The calibration curve plots fluorescence intensity against Mg²+ concentration and helps quantify the concentration of an unknown Mg²+ solution.
92
What are the final steps in Mg²+ fluorescence analysis?
Final steps include calculating the regression coefficient, determining the slope and equation of the calibration line to evaluate the linear relationship between fluorescence and concentration, and quantifying the concentration of an unknown Mg²+ solution using the established curve.
93
Why is determining the excitation spectrum important?

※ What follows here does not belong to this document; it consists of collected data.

-- ==== Sys2Proof/Laws/Memory.lean ====
section
/-! SUPPORT. The laws of memory: a read after a write, a write leaves every other address alone, and every
memory operation keeps the canonical form. -/

namespace Sys2Proof.Machine

variable {font : Font}

/-! ### Looking up a key -/

theorem Memory.remove_cons (k : Nat) (c : Host.Cell) (rest : Memory) :
    Memory.remove k (c :: rest) = if c.1 = k then rest.remove k else c :: rest.remove k := by
  by_cases h : c.1 = k <;> simp [Memory.remove, h]

theorem Memory.byteAt_remove_self (k : Nat) (m : Memory) :
    (m.remove k).byteAt font k = Memory.unlisted font k := by
  induction m with
  | nil => rfl
  | cons c rest ih =>
    rw [Memory.remove_cons]
    split
    · exact ih
    · rename_i h; simp [Memory.byteAt, h, ih]

theorem Memory.byteAt_remove_ne {k j : Nat} (h : j ≠ k) (m : Memory) :
    (m.remove k).byteAt font j = m.byteAt font j := by
  induction m with
  | nil => rfl
  | cons c rest ih =>
    rw [Memory.remove_cons]
    split
    · have hj : c.1 ≠ j := by omega
      simp [Memory.byteAt, hj, ih]
    · simp [Memory.byteAt, ih]

theorem Memory.byteAt_place_self (k : Nat) (b : Byte) {m : Memory} (h : ∀ c ∈ m, c.1 ≠ k) :
    (m.place k b).byteAt font k = b := by
  induction m with
  | nil => simp [Memory.place, Memory.byteAt]
  | cons c rest ih =>
    have hc : c.1 ≠ k := h c (by simp)
    have hr : ∀ c ∈ rest, c.1 ≠ k := fun d hd => h d (by simp [hd])
    simp only [Memory.place]
    split
    · simp [Memory.byteAt]
    · simp [Memory.byteAt, hc, ih hr]

theorem Memory.byteAt_place_ne {k j : Nat} (h : j ≠ k) (b : Byte) (m : Memory) :
    (m.place k b).byteAt font j = m.byteAt font j := by
  induction m with
  | nil => simp [Memory.place, Memory.byteAt, Ne.symm h]
  | cons c rest ih =>
    simp only [Memory.place]
    split
    · simp [Memory.byteAt, Ne.symm h]
    · simp [Memory.byteAt, ih]

theorem Memory.not_mem_remove (k : Nat) (m : Memory) : ∀ c ∈ m.remove k, c.1 ≠ k := by
  intro c hc
  simpa using (List.mem_filter.mp hc).2

/-! ### Reading after writing -/

/-- A read at the written address gives the written byte (R8, R49). -/
@[simp] theorem Memory.read_write_self (m : Memory) (a : Addr) (b : Byte) :
    (m.write font a b).read font a = b := by
  unfold Memory.read Memory.write
  split
  · rename_i h; rw [Memory.byteAt_remove_self, h]
  · exact Memory.byteAt_place_self _ _ (Memory.not_mem_remove _ _)

/-- A write leaves every other address alone (R8). -/
theorem Memory.read_write_ne {a c : Addr} (h : c ≠ a) (m : Memory) (b : Byte) :
    (m.write font a b).read font c = m.read font c := by
  have hn : c.toNat ≠ a.toNat := fun e => h (BitVec.eq_of_toNat_eq e)
  unfold Memory.read Memory.write
  split
  · exact Memory.byteAt_remove_ne hn m
  · rw [Memory.byteAt_place_ne hn, Memory.byteAt_remove_ne hn]

/-- Everything one write does to what a read gives. -/
theorem Memory.read_write (m : Memory) (a c : Addr) (b : Byte) :
    (m.write font a b).read font c = if c = a then b else m.read font c := by
  split
  · rename_i h; rw [h, Memory.read_write_self]
  · rename_i h; exact Memory.read_write_ne h m b

/-- A copy of bytes leaves every address outside it alone (R201). -/
theorem Memory.read_writeAll_ne (bs : List Byte) (m : Memory) (a : Nat) (c : Addr)
    (hl : a + bs.length ≤ 4096) (hc : c.toNat < a ∨ a + bs.length ≤ c.toNat) :
    (m.writeAll font a bs).read font c = m.read font c := by
  induction bs generalizing m a with
  | nil => rfl
  | cons b bs ih =>
    simp only [Memory.writeAll, List.length_cons] at *
    have hne : c ≠ BitVec.ofNat 12 a := by
      intro e; subst e; simp only [BitVec.toNat_ofNat] at hc; omega
    rw [ih _ _ (by omega) (by omega), Memory.read_write_ne hne]

/-- A copy of bytes puts each at its address (R201). -/
theorem Memory.read_writeAll (bs : List Byte) (m : Memory) (a j : Nat) (h : j < bs.length)
    (hl : a + bs.length ≤ 4096) :
    (m.writeAll font a bs).read font (BitVec.ofNat 12 (a + j)) = bs[j] := by
  induction bs generalizing m a j with
  | nil => simp at h
  | cons b bs ih =>
    have hb : (b :: bs).length = bs.length + 1 := rfl
    simp only [Memory.writeAll]
    cases j with
    | zero =>
      rw [Memory.read_writeAll_ne _ _ _ _ (by omega) (by simp only [BitVec.toNat_ofNat]; omega)]
      simp
    | succ j =>
      rw [show a + (j + 1) = a + 1 + j by omega, ih _ _ j (by omega) (by omega)]
      simp

/-! ### The canonical form -/

theorem Memory.wfFrom_mono {lo lo' : Nat} (h : lo' ≤ lo) {m : Memory} (hm : m.wfFrom font lo = true) :
    m.wfFrom font lo' = true := by
  cases m with
  | nil => rfl
  | cons c rest =>
    simp only [Memory.wfFrom, Bool.and_eq_true, decide_eq_true_eq] at hm ⊢
    exact ⟨⟨⟨by omega, hm.1.1.2⟩, hm.1.2⟩, hm.2⟩

theorem Memory.wfFrom_remove (k : Nat) {lo : Nat} {m : Memory} (hm : m.wfFrom font lo = true) :
    (m.remove k).wfFrom font lo = true := by
  induction m generalizing lo with
  | nil => rfl
  | cons c rest ih =>
    simp only [Memory.wfFrom, Bool.and_eq_true, decide_eq_true_eq] at hm
    have hr := ih hm.2
    rw [Memory.remove_cons]
    split
    · exact Memory.wfFrom_mono (by omega) hr
    · simp only [Memory.wfFrom, Bool.and_eq_true, decide_eq_true_eq]
      exact ⟨hm.1, hr⟩

theorem Memory.wfFrom_place {k : Nat} {b : Byte} (hk : k < Config.memSize)
    (hb : b ≠ Memory.unlisted font k) {lo : Nat} (hlo : lo ≤ k) {m : Memory}
    (hne : ∀ c ∈ m, c.1 ≠ k) (hm : m.wfFrom font lo = true) : (m.place k b).wfFrom font lo = true := by
  induction m generalizing lo with
  | nil => simp [Memory.place, Memory.wfFrom, hk, hb, hlo]
  | cons c rest ih =>
    have hc : c.1 ≠ k := hne c (by simp)
    have hr : ∀ c ∈ rest, c.1 ≠ k := fun d hd => hne d (by simp [hd])
    simp only [Memory.wfFrom, Bool.and_eq_true, decide_eq_true_eq] at hm
    simp only [Memory.place]
    split
    · simp only [Memory.wfFrom, Bool.and_eq_true, decide_eq_true_eq, bne_iff_ne, ne_eq]
      exact ⟨⟨⟨hlo, hk⟩, hb⟩, ⟨⟨by omega, hm.1.1.2⟩, by simpa using hm.1.2⟩, hm.2⟩
    · simp only [Memory.wfFrom, Bool.and_eq_true, decide_eq_true_eq]
      exact ⟨hm.1, ih (by omega) hr hm.2⟩

/-- A write keeps the canonical form. -/
theorem Memory.wf_write {m : Memory} (hm : m.wf font = true) (a : Addr) (b : Byte) :
    (m.write font a b).wf font = true := by
  unfold Memory.wf Memory.write
  split
  · exact Memory.wfFrom_remove _ hm
  · rename_i h
    exact Memory.wfFrom_place a.isLt h (Nat.zero_le _) (Memory.not_mem_remove _ _)
      (Memory.wfFrom_remove _ hm)

/-- A copy of bytes keeps the canonical form. -/
theorem Memory.wf_writeAll (bs : List Byte) {m : Memory} (hm : m.wf font = true) (a : Nat) :
    (m.writeAll font a bs).wf font = true := by
  induction bs generalizing m a with
  | nil => exact hm
  | cons b bs ih => exact ih (Memory.wf_write hm _ _) _

/-- Reset memory has the canonical form. -/
theorem Memory.wf_reset (p : Params) : (State.resetOf p).mem.wf p.font = true := rfl

end Sys2Proof.Machine
end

The excitation spectrum helps identify the optimal wavelength for exciting a given fluorescent compound, enhancing measurement accuracy.
94
What is the difference between excitation wavelength (Xex) and emission wavelength (Xem)?
Excitation wavelength (Xex) is the specific wavelength utilized to stimulate fluorescence, while emission wavelength (Xem) is the wavelength at which the emitted fluorescence is detected.
95
Why is evaluating fluorescence intensity for both the sample and the blank important?
Evaluating fluorescence intensity for both the cell (sample) and the blank is crucial for establishing a baseline measurement, ensuring reliability, and minimizing potential interference from environmental variables or contaminants.